Every line below that contains "fields" is to be copied.

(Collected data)

-*-*-

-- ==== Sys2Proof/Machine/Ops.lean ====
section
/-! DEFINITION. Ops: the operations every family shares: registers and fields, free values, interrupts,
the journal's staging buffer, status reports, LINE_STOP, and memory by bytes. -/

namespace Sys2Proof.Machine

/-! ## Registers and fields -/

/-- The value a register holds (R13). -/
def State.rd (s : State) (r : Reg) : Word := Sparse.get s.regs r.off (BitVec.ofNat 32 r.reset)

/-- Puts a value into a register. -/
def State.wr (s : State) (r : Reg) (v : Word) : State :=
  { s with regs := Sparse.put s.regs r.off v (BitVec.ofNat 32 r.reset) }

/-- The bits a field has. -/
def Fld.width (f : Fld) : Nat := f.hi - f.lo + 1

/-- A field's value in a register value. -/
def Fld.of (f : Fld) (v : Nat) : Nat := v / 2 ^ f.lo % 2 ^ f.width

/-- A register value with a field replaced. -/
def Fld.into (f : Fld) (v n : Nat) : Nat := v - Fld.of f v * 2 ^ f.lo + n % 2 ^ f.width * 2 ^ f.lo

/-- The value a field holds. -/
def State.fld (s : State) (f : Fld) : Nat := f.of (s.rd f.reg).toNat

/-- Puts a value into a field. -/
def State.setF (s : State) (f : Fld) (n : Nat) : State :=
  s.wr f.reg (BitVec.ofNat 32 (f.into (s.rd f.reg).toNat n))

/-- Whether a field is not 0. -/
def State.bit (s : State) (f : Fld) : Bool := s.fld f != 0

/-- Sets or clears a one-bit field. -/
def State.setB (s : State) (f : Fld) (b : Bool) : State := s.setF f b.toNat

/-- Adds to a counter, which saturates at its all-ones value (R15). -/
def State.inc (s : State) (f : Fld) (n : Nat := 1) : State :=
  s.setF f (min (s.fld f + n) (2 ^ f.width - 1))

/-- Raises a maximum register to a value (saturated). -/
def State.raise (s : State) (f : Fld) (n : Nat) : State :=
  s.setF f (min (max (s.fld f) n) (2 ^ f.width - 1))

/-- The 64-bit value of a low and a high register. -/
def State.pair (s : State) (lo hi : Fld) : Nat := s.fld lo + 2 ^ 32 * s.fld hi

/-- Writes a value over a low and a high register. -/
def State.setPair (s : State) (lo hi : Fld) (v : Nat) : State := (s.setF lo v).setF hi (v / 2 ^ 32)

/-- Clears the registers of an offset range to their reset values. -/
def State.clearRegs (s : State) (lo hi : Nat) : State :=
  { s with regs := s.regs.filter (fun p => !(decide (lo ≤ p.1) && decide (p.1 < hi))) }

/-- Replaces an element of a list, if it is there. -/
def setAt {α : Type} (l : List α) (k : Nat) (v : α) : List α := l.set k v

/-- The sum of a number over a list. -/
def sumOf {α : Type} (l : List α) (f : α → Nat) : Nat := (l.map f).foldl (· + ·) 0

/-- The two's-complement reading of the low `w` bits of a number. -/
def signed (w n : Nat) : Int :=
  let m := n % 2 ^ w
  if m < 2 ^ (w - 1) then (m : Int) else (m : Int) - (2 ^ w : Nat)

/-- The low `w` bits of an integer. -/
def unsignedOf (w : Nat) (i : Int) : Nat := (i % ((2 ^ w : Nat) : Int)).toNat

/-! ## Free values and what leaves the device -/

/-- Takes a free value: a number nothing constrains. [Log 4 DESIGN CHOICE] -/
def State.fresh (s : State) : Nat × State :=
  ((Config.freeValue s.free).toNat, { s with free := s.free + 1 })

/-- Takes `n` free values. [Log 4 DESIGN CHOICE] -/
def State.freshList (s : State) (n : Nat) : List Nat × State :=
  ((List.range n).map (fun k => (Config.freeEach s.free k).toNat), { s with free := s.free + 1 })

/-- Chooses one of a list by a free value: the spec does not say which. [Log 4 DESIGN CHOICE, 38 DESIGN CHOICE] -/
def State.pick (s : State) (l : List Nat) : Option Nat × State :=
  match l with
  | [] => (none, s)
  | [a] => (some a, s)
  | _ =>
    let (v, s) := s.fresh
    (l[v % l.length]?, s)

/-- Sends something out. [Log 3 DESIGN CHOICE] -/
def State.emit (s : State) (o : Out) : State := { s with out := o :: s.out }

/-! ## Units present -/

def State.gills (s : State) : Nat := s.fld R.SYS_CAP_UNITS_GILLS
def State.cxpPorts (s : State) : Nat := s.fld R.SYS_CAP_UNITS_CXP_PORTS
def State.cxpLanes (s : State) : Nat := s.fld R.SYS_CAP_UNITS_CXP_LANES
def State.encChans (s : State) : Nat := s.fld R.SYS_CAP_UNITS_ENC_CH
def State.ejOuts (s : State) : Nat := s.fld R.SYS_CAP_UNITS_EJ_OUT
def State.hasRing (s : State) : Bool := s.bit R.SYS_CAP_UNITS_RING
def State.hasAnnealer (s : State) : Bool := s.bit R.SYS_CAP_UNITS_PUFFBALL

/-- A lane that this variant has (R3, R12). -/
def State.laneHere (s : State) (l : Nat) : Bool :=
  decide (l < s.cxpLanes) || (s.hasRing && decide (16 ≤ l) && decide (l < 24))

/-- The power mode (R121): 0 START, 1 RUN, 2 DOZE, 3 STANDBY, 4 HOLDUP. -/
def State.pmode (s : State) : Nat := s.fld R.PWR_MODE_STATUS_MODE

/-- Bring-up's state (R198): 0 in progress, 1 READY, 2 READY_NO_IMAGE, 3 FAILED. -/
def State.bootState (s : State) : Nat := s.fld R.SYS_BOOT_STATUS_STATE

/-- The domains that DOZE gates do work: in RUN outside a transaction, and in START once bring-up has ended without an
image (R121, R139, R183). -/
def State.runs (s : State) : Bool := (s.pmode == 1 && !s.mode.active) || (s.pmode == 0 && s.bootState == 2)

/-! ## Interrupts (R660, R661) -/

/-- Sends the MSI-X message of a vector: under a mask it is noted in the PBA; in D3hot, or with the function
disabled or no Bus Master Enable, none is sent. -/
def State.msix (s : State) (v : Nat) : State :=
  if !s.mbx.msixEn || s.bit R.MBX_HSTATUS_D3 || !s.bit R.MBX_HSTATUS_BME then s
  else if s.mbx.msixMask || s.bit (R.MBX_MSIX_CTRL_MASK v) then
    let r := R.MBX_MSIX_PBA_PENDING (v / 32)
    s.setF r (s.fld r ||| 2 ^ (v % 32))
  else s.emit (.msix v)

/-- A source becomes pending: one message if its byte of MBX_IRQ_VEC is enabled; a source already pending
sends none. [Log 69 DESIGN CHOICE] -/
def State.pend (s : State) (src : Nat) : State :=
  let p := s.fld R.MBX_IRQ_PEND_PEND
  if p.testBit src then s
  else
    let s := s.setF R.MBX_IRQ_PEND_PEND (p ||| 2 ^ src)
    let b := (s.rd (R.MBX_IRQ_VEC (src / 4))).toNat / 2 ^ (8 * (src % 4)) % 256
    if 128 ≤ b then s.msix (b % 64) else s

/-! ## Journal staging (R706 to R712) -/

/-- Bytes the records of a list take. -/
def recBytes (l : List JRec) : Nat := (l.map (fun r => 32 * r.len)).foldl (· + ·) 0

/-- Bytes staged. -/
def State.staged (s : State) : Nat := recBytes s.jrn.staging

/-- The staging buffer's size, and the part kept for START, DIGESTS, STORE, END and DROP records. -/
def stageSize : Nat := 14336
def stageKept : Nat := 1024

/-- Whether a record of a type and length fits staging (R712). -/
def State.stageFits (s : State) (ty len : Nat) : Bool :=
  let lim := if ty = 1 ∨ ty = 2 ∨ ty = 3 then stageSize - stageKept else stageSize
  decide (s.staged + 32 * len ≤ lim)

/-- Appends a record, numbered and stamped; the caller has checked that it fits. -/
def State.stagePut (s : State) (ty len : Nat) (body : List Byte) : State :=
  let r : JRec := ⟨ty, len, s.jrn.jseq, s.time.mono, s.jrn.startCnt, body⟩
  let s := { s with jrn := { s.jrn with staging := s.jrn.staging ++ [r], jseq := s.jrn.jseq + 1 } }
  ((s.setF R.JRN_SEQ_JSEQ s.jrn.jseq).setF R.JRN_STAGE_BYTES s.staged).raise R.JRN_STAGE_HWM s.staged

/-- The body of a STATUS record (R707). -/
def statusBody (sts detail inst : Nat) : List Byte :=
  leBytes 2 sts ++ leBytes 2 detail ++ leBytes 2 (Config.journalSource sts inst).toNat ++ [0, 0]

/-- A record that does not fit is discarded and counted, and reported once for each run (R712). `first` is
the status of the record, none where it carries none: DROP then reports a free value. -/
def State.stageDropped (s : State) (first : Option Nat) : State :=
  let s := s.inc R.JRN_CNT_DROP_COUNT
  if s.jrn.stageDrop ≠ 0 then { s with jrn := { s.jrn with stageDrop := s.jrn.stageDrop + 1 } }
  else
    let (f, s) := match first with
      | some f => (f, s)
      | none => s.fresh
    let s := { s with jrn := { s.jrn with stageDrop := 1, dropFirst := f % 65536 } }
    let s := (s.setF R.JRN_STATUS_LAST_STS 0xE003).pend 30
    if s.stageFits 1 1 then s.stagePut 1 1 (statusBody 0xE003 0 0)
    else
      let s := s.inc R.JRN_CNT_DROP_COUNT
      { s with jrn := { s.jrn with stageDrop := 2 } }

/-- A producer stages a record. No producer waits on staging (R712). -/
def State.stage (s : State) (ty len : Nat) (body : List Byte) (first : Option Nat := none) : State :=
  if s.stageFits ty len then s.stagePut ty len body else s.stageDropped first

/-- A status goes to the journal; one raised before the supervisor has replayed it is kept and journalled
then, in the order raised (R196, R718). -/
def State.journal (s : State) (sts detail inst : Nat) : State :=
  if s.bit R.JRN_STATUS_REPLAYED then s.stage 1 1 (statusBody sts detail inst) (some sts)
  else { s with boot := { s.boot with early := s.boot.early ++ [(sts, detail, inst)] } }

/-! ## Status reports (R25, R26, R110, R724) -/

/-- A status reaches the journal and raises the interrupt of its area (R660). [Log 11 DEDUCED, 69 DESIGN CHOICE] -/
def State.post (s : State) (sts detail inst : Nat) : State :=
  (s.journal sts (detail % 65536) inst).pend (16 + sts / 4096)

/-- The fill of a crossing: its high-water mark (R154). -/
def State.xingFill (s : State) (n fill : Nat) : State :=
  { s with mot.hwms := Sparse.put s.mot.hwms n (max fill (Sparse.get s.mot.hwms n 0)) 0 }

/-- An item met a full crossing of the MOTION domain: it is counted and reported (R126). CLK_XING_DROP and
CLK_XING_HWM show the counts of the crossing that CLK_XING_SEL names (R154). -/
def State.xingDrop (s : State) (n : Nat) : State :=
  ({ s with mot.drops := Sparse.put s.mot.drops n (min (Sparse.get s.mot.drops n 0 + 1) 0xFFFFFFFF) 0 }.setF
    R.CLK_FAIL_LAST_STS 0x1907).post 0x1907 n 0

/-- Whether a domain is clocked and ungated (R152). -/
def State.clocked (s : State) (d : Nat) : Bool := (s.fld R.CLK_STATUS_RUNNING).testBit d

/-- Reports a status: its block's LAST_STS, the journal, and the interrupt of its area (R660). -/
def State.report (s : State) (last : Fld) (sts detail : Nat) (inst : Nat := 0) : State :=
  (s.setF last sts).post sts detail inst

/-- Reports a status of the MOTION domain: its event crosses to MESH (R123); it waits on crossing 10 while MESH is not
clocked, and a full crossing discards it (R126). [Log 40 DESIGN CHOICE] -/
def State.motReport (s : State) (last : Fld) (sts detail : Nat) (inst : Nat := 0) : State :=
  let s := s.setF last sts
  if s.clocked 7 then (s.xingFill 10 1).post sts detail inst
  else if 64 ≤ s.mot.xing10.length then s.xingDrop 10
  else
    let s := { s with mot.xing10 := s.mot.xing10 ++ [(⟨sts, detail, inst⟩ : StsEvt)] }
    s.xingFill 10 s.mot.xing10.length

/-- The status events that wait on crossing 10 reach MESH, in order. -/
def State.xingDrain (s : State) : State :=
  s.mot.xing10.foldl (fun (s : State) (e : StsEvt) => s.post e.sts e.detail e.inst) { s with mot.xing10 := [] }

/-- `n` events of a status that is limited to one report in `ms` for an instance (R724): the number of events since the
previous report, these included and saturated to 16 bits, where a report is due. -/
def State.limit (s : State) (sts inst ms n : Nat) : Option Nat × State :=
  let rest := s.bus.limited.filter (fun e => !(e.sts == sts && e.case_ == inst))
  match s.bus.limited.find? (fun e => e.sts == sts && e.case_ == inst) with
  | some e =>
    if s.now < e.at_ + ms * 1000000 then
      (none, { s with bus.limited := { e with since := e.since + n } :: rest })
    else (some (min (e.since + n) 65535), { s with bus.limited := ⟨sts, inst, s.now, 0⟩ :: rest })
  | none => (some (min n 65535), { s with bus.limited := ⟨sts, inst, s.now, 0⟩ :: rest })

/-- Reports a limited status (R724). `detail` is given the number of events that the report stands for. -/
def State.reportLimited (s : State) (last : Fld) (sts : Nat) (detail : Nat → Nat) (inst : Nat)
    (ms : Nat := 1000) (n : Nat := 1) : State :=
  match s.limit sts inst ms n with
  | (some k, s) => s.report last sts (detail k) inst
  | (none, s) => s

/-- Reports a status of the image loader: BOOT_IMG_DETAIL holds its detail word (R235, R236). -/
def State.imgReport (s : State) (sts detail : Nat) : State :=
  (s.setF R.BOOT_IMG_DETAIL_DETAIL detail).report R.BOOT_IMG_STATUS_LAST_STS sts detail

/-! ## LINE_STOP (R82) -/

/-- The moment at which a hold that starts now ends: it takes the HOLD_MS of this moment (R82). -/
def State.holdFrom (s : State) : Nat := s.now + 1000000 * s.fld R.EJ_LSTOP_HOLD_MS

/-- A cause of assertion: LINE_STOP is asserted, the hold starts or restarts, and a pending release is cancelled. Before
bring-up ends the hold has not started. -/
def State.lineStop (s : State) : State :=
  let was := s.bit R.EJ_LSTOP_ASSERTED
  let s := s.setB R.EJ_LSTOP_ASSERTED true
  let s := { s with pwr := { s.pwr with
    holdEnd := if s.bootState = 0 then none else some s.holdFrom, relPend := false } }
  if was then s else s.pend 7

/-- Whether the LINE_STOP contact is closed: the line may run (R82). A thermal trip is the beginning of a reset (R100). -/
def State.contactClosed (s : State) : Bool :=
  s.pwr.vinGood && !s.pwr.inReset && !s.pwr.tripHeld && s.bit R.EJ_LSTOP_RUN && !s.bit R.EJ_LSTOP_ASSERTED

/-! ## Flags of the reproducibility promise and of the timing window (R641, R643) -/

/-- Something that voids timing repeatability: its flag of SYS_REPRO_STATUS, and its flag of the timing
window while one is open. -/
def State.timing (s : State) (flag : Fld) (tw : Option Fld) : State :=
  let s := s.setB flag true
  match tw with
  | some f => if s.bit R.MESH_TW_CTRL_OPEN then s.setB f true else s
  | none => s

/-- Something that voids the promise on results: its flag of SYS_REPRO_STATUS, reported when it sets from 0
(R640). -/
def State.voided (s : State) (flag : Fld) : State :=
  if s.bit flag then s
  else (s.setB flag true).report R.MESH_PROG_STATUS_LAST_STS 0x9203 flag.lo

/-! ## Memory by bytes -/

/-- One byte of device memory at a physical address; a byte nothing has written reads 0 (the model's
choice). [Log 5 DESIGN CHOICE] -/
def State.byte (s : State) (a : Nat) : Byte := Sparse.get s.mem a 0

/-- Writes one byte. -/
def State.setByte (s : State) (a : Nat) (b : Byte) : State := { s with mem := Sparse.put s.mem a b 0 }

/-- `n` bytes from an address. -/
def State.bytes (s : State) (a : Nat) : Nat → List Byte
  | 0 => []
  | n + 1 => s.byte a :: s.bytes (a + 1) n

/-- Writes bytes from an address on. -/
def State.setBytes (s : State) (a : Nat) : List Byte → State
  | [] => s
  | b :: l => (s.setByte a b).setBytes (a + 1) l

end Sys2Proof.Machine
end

-*-*-

* _Task response_
/-! DEFINITION. Ops: the operations every family shares: registers and fields, free values, interrupts,
/-! ## Registers and fields -/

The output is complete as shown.